As with everything else, there are obvious and less obvious reasons why you should invest in bullion.
To begin with, the laws of supply and demand dictate the bullion market’s fluctuations or stability. With gold and silver being the “commodity money”, it is only logical that something can be bought with it. The larger the scope of those goods, the bigger the value of gold and silver is. The moment the amount of goods decreases, so does the value of bullion. The lucky circumstance is that bullion never ceases to exist, just like any other highly-demanded commodity and hence, its value has proven to be rather stable.
Better yet, gold and silver fulfill the criteria of durability, portability, divisibility, and uniformity, just like regular money.
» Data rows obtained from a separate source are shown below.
-- ==== Sys2Proof/Machine/Messages.lean ====
section
/-! DEFINITION. Ratline's memory and coherence messages at the homes, the HBM controllers and the directory
(R141, R157 to R161, R165, R166, R190 to R192, R238, R244). A request the home serves at once is answered at once;
one that finds its line awaiting a fill or the directory waits in the line's pending buffer. -/

namespace Sys2Proof.Machine

/-! ## Requests -/

/-- Under whose identity a request comes (R191, table "Request header, word 1"). -/
def reqWho (h : ReqHdr) : Who :=
  match h.idk.toNat with
  | 1 => .vf h.part.toNat
  | 2 => if h.src.toNat = agentHalyard then .halyard else .sys
  | _ => .ctx h.ctx h.part.toNat

def reqBy (h : ReqHdr) : By := { who := reqWho h, agent := h.src.toNat, thread := h.thread.toNat }

/-- Opcodes (table "Memory and coherence opcodes"). -/
def opRD : Nat := 0x01
def opWRF : Nat := 0x03
def opWRP : Nat := 0x04
def opAMO : Nat := 0x05
def opRES : Nat := 0x06
def opSCOND : Nat := 0x07
def opRLOCK : Nat := 0x08
def opWUNLOCK : Nat := 0x09
def opFILL : Nat := 0x0A
def opWBK : Nat := 0x0B
def opCRD : Nat := 0x10
def opCRDO : Nat := 0x11
def opCWB : Nat := 0x12
def opCEVN : Nat := 0x13
def opDREQ : Nat := 0x15

/-- A request writes its line. -/
def opWrites (op : Nat) : Bool := op = opWRF || op = opWRP || op = opAMO || op = opSCOND || op = opWUNLOCK || op = opCRDO

/-- Requests a reservation of another thread defers: writes, other LDRES, and the directory's recalls (R141, R161). -/
def opConflicts (op kind : Nat) : Bool :=
  op = opWRF || op = opWRP || op = opAMO || op = opSCOND || op = opWUNLOCK || op = opCRDO || op = opRES ||
  (op = opDREQ && kind ≠ 0)

/-- What a stable line's state calls for of the directory: 0 snoop to S, 1 invalidate, 2 recall (table "Transitions
at the home"). -/
def snoopNeed (l : Line) (op src : Nat) : Option Nat :=
  if !l.hint then none
  else
    match l.st with
    | .S =>
      if op = opCRD || op = opRD || op = opRES || op = opRLOCK then none
      else if op = opCRDO then (if l.sharers.any fun c => c ≠ src then some 1 else none)
      else some 1
    | .X =>
      if op = opCRD then (if l.owner = src then none else some 0)
      else if op = opCRDO then (if l.owner = src then none else some 2)
      else if opWrites op then some 2
      else some 0
    | _ => none

/-- The granules of a mask, as offsets in the line. -/
def maskBytes (s : State) (pa gmask : Nat) : List Byte := (granules gmask).flatMap fun g => memBytes s (pa + 16 * g) 16

/-- First byte a header below a whole granule names. -/
def subOff (h : ReqHdr) : Nat := 16 * ((granules h.gmask.toNat).headD 0) + h.boff.toNat

def subLen (h : ReqHdr) : Nat := 2 ^ h.bsize.toNat

/-- Send a response to a request. -/
def respond (s : State) (op : Nat) (h : ReqHdr) (status : Nat) (poison : Bool) (kind : Nat) (gmask : Nat)
    (data : List Byte) : State :=
  emit s (.rsp op { txn := h.txn, line := h.line, own := 0, status := BitVec.ofNat 4 status,
                    gmask := BitVec.ofNat 8 gmask, poison := poison } kind data)

/-- Write the granules of a mask from data slots, one for each. -/
def writeMask (s : State) (b : By) (pa : Nat) : List Nat → List Byte → State
  | [], _ => s
  | g :: r, bs => writeMask (homeWrite s b (pa + 16 * g) (bs.take 16)) b pa r (bs.drop 16)

/-- Data that came poisoned marks the line it was written to. -/
def markPoison (s : State) (ln : Nat) (p : Bool) : State :=
  if p then modLine s ln fun l => if l.st = .I then l else { l with poison := true } else s

/-- Answer a read with the granules asked for; a poisoned line is delivered poisoned (R178). -/
def readReply (s : State) (b : By) (h : ReqHdr) : State :=
  let ln := h.line.toNat
  let poison := linePoisoned s ln
  let s := naRead s b ln
  let s := if poison then poisonEvent s b ln else s
  let gm := if h.bsize.toNat < 4 then 2 ^ ((granules h.gmask.toNat).headD 0) else h.gmask.toNat
  respond s 0x20 h (if poison then 3 else 0) poison 0 gm (maskBytes s (ln * 128) gm)

/-- An atomic at the home (R57, R172); into a poisoned line it is not applied (R178). -/
def amoReply (s : State) (b : By) (h : ReqHdr) (data : List Byte) : State :=
  let ln := h.line.toNat
  let pa := ln * 128 + subOff h
  match aopOf h.aop.toNat with
  | none => s
  | some (op, dbl) =>
    let n := if dbl then 8 else 4
    if linePoisoned s ln then respond (poisonEvent s b ln) 0x22 h 3 true 0 0 []
    else
      let old := leNat (memBytes s pa n)
      let a := leNat (data.take n)
      let new := if op = .cas then amoApply .cas (8 * n) old (leNat ((data.drop 8).take n)) a else amoApply op (8 * n) old a 0
      let s := homeWrite s b pa (natLe n new)
      let s := if op = .fadd then noteSource s b ln else s
      respond s 0x22 h 0 false 0 0 (natLe 8 old)

/-- A capability missing from the set in force makes adds of a format lock their lines (R243, R244, R305). -/
def addsLock (s : State) : Bool := !capHas s 1 || !capHas s 3

/-- Serve a request on a line that is stable, or that takes no way (table "Transitions at the home"). -/
def perform (s : State) (r : PendReq) : State :=
  let h := r.h
  let b := reqBy h
  let ln := h.line.toNat
  let pa := ln * 128
  let src := h.src.toNat
  let op := r.op
  if op = opRD then readReply s b h
  else if op = opRES then
    let s := readReply s b h
    setResv s b.key ln
  else if op = opRLOCK then
    let s := readReply s b h
    modLine s ln fun l => if l.st = .I then l else { l with rp := true, lock := some src }
  else if op = opWRF then
    respond (markPoison (homeWrite s b pa r.data) ln h.poison) 0x21 h 0 false 0 0 []
  else if op = opWRP then
    let s :=
      if h.bsize.toNat < 4 then homeWrite s b (pa + subOff h) ((r.data.drop h.boff.toNat).take (subLen h))
      else writeMask s b pa (granules h.gmask.toNat) r.data
    respond (markPoison s ln h.poison) 0x21 h 0 false 0 0 []
  else if op = opAMO then amoReply s b h r.data
  else if op = opSCOND then
    let holds := hasResv s b.key ln
    let s := dropResv s b.key
    let s := if holds then homeWrite s b (pa + subOff h) ((r.data.drop h.boff.toNat).take (subLen h)) else s
    respond s 0x23 h (if holds then 0 else 4) false 0 0 []
  else if op = opWUNLOCK then
    let s := writeMask s b pa (granules h.gmask.toNat) r.data
    let s := markPoison s ln h.poison
    let s := if addsLock s then noteSource s b ln else s
    let s := markRp (modLine s ln fun l => { l with lock := none }) ln
    respond s 0x21 h 0 false 0 0 []
  else if op = opCRD then
    let poison := linePoisoned s ln
    let s := ccRead s b src ln
    respond s 0x30 h (if poison then 3 else 0) poison (if (getLine s ln).st = .S then 1 else 0) 0xFF (memBytes s pa 128)
  else if op = opCRDO then
    let poison := linePoisoned s ln
    let s := clearResv (ccOwn s b src ln) b.key ln
    respond s 0x30 h (if poison then 3 else 0) poison 0 0xFF (memBytes s pa 128)
  else s

/-- A request that needs the line brought in when it is absent; a whole-line write allocates without a fill. -/
def opFills (op : Nat) : Bool := op ≠ opWRF && op ≠ opCWB && op ≠ opCEVN

/-- Serve one request on a line that no fill, snoop or lock holds: refuse it, ask for a fill or a snoop, or perform it. -/
def serve (s : State) (r : PendReq) : State :=
  let h := r.h
  let ln := h.line.toNat
  let l := getLine s ln
  if !covered s (ln * 128) then respond s 0x24 h 2 false 0 0 []
  else if !paPass s (reqWho h) (opWrites r.op) (ln * 128) then respond s 0x24 h 1 false 0 0 []
  else if l.st = .I && opFills r.op then
    let (cls, win) := lineClass s (reqBy h) ln
    match install s (reqBy h) ln cls win { st := .F, pend := r :: l.pend } with
    | (s, true) => emit s (.req opFILL h 0 [])
    | (s, false) => perform s r
  else
    match snoopNeed l r.op h.src.toNat with
    | some k => emit (setLine s ln { l with st := .K, snoop := k, pend := r :: l.pend }) (.req opDREQ h k [])
    | none => perform s r

/-- A line's requests wait: a fill or snoop is outstanding, or another holds its lock (R157, R244). -/
def lineHeld (l : Line) (op src : Nat) : Bool :=
  !stable l || (match l.lock with | some w => !(op = opWUNLOCK && w = src) | none => false)

/-- Serve the requests waiting at a line, in arrival order, while it stays free (R157). -/
def drainPend (s : State) (ln : Nat) : Nat → State
  | 0 => s
  | n + 1 =>
    let l := getLine s ln
    match l.pend with
    | [] => s
    | r :: rest =>
      if lineHeld l r.op r.h.src.toNat then s else drainPend (serve (setLine s ln { l with pend := rest }) r) ln n

def drainLine (s : State) (ln : Nat) : State := drainPend s ln ((getLine s ln).pend.length + 1)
It means they are non-corrosive, portable and divisible into smaller units.
The third most undeniable reason is growing and preserving your wealth. Gold and silver store the value over long periods of time due to their simplicity and accountability. Not only does bullion never go bankrupt or default on obligations but it also tends to increase in value in times of crisis. With the recent fluctuations in the world economy, this is a highly valuable asset and definitely why people that are wanting to start investing or possibly diversify their portfolio might want to view more here on gold and silver investment.
Still, there are some differences between investing in silver and investing in gold.
- Price volatility. The price of silver tends to be more volatile.
- Price range. Silver is cheaper than gold.
- Differences in the budget. Silver is ideal for an investor with a limited budget.
- Difference in density. Since silver is less dense than gold, it takes up more storing space.
- Stockpiles of gold are abundant. Stockpiles of silver are not.
On the other hand, here are the advantages they share.
Privacy and anonymity
With this type of investment, no one has to know about your purchase. This means that a gold dealer is not obligated to report to the IRS or any other regulating body that you bought something from them. Still, keep in mind that the purchases over $ 10,000 or those made with actual cash must comply with the filing requirements.
When they want to mitigate risks, professional and average investors rely on a portfolio. If there comes a time of a massive economic crisis, the stock market is the first to endure a blow. On the other hand, diversifying a portfolio with gold bullion is a safe choice because it’s not prone to inflation, deflation, or currency devaluation.
Fiat money vs precious metals
Once the value of dollar was decoupled from the value of gold, you could no longer go to the bank and get a certain amount of gold for that dollar. Ever since then, what you get for a dollar is what someone else (government, in this case) is prepared to give you in return. To put it bluntly, bills are not backed by anything of value and those bills are fiat money.
Unlike precious metals, which are limited in their resources, governments can print fiat money at their whim. This leaves a lot of room for fraudulent and risky activities.
Ways of buying gold and silver
- Physical gold and silver can be bought from government or private mints, dealers and jewelers. Owning and storing it implies storage and insurance costs, as well as some additional fees and markups. In order to reach a well-informed decision about the costs, make sure to do your research thoroughly and know what to expect.
- Unlike mutual funds, exchange-traded funds are listed on the stock exchange. Due to the fact that they are created as companies and trusts, ETFs comprise blocks of shares. They are sold just like regular stocks. With Gold ETFs, you can either have actual bullion in a portfolio or a group of stocks shared by different companies.
The absence of counterparty risk
Once you decide to buy precious metals, there is no need for a contract between you and a third party. While it sounds unbelievable, the reason is quite simple – it is the only financial asset which is your own liability, and not somebody else’s.
To conclude, although all these reasons are intertwined and depend on one another, the benefits of investing in precious metals have proved to be timeless. Regardless of whether you want to liquidate gold and silver or your own coins and bullion, options to choose from are numerous. Of course, make sure you are reaching an informed decision.